Stored data entries
# # # # # # #

/-- A received frame has left the buffer of its port: its credits are granted back (R294). -/
def releaseFrame (p : Option Port) (f : DataFrame) (d : Device) : Device :=
  match p with
  | none => d
  | some p =>
    let n := frameCredits f
    let k := vcFin f.vc
    modPort d p (fun q => { q with used := upd q.used k (· - n), gSent := upd q.gSent k (· + w32 n), grantDue := true })

/-! The transmitter of a fabric port (R282, R293) -/

/-- Bytes of the data frames in a port's replay buffer (R298). -/
def replayUsed (q : FPort) : Nat := (q.replay.map (·.length.toNat)).sum

/-- Bytes of a port's transmit buffer that are free: its 64 KiB replay buffer less the frames in it and those that wait for it (R237, R298; log
entry 79). -/
def portRoom (q : FPort) : Nat := replayBytes - (replayUsed q + (q.waiting.map (·.1.length.toNat)).sum)

/-- LENGTH of a link frame (Table 12.2). -/
def linkBytes : LinkTx → Nat
  | .ack _ => 12
  | .nak _ => 12
  | .credit _ => 24
  | .creditInit _ => 16
  | .hello _ => 36
  | .timeReq _ => 16
  | .timeResp _ _ _ => 32
  | .audit _ _ _ => 28
  | .auditReply _ _ => 28

/-- The bytes of a link frame before its CRC (Table 12.2): SUB, byte 1, LENGTH and the payload. -/
def linkFrame (sub : Nat) (rsv : U8) (payload : List U8) : List U8 :=
  [BitVec.ofNat 8 (2 + 16 * sub), rsv] ++ leBytes 2 (8 + payload.length) ++ payload

/-- Four counts of 32 bits. -/
def countBytes (l : List U32) : List U8 := (List.range 4).flatMap (fun k => leBytes 4 (l.getD k 0).toNat)

/-- SUB and payload of a link frame that this node sends, without HELLO (Table 12.2); its reserved bytes are 0 (R11). -/
def linkForm : LinkTx → Nat × List U8
  | .ack n => (0, leBytes 2 n.toNat ++ [0, 0])
  | .nak n => (1, leBytes 2 n.toNat ++ [0, 0])
  | .credit g => (2, countBytes g)
  | .creditInit c => (3, (List.range 4).flatMap (fun k => leBytes 2 (c.getD k 0)))
  | .hello _ => (4, [])
  | .timeReq t => (5, leBytes 8 t)
  | .timeResp t1 t2 t3 => (6, leBytes 8 t1 ++ leBytes 8 t2 ++ leBytes 8 t3)
  | .audit m n c => (7, leBytes 2 m.toNat ++ leBytes 2 n.toNat ++ countBytes c)
  | .auditReply m g => (8, leBytes 2 m.toNat ++ [0, 0] ++ countBytes g)

/-- The CRC of a link frame folds 0 and the sending node's UID (R284). -/
def linkCrc (uid : U64) (body : List U8) : U32 := crcFold 0 (w32 uid.toNat) body

/-- The CRC of a link frame that this node sends; HELLO carries its own (R284). -/
def sentCrc (d : Device) (t : LinkTx) : U32 :=
  match t with
  | .hello m => m.crc
  | t => linkCrc d.chip.uid (linkFrame (linkForm t).1 0 (linkForm t).2)

/-- LENGTH of a frame. -/
def frameBytes : PortFrame → Nat
  | .data f => f.length.toNat
  | .link t _ => linkBytes t

/-- A frame of the first priority, which may preempt any other (R293). -/
def isUrgent : PortFrame → Bool
  | .data f => f.vc == .timing
  | .link (.timeReq _) _ => true
  | .link (.timeResp _ _ _) _ => true
  | .link _ _ => false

# # # # # # #

*REQUIRED WORK*:
Only the lines from the beginning of the entries through the line bearing "modPort d p" should be returned, each exactly as written.

*YOUR SOLUTION*:
/-- A received frame has left the buffer of its port: its credits are granted back (R294). -/
def releaseFrame (p : Option Port) (f : DataFrame) (d : Device) : Device :=
  match p with
  | none => d
  | some p =>
    let n := frameCredits f
    let k := vcFin f.vc
    modPort d p (fun q => { q with used := upd q.used k (· - n), gSent := upd q.gSent k (· + w32 n), grantDue := true })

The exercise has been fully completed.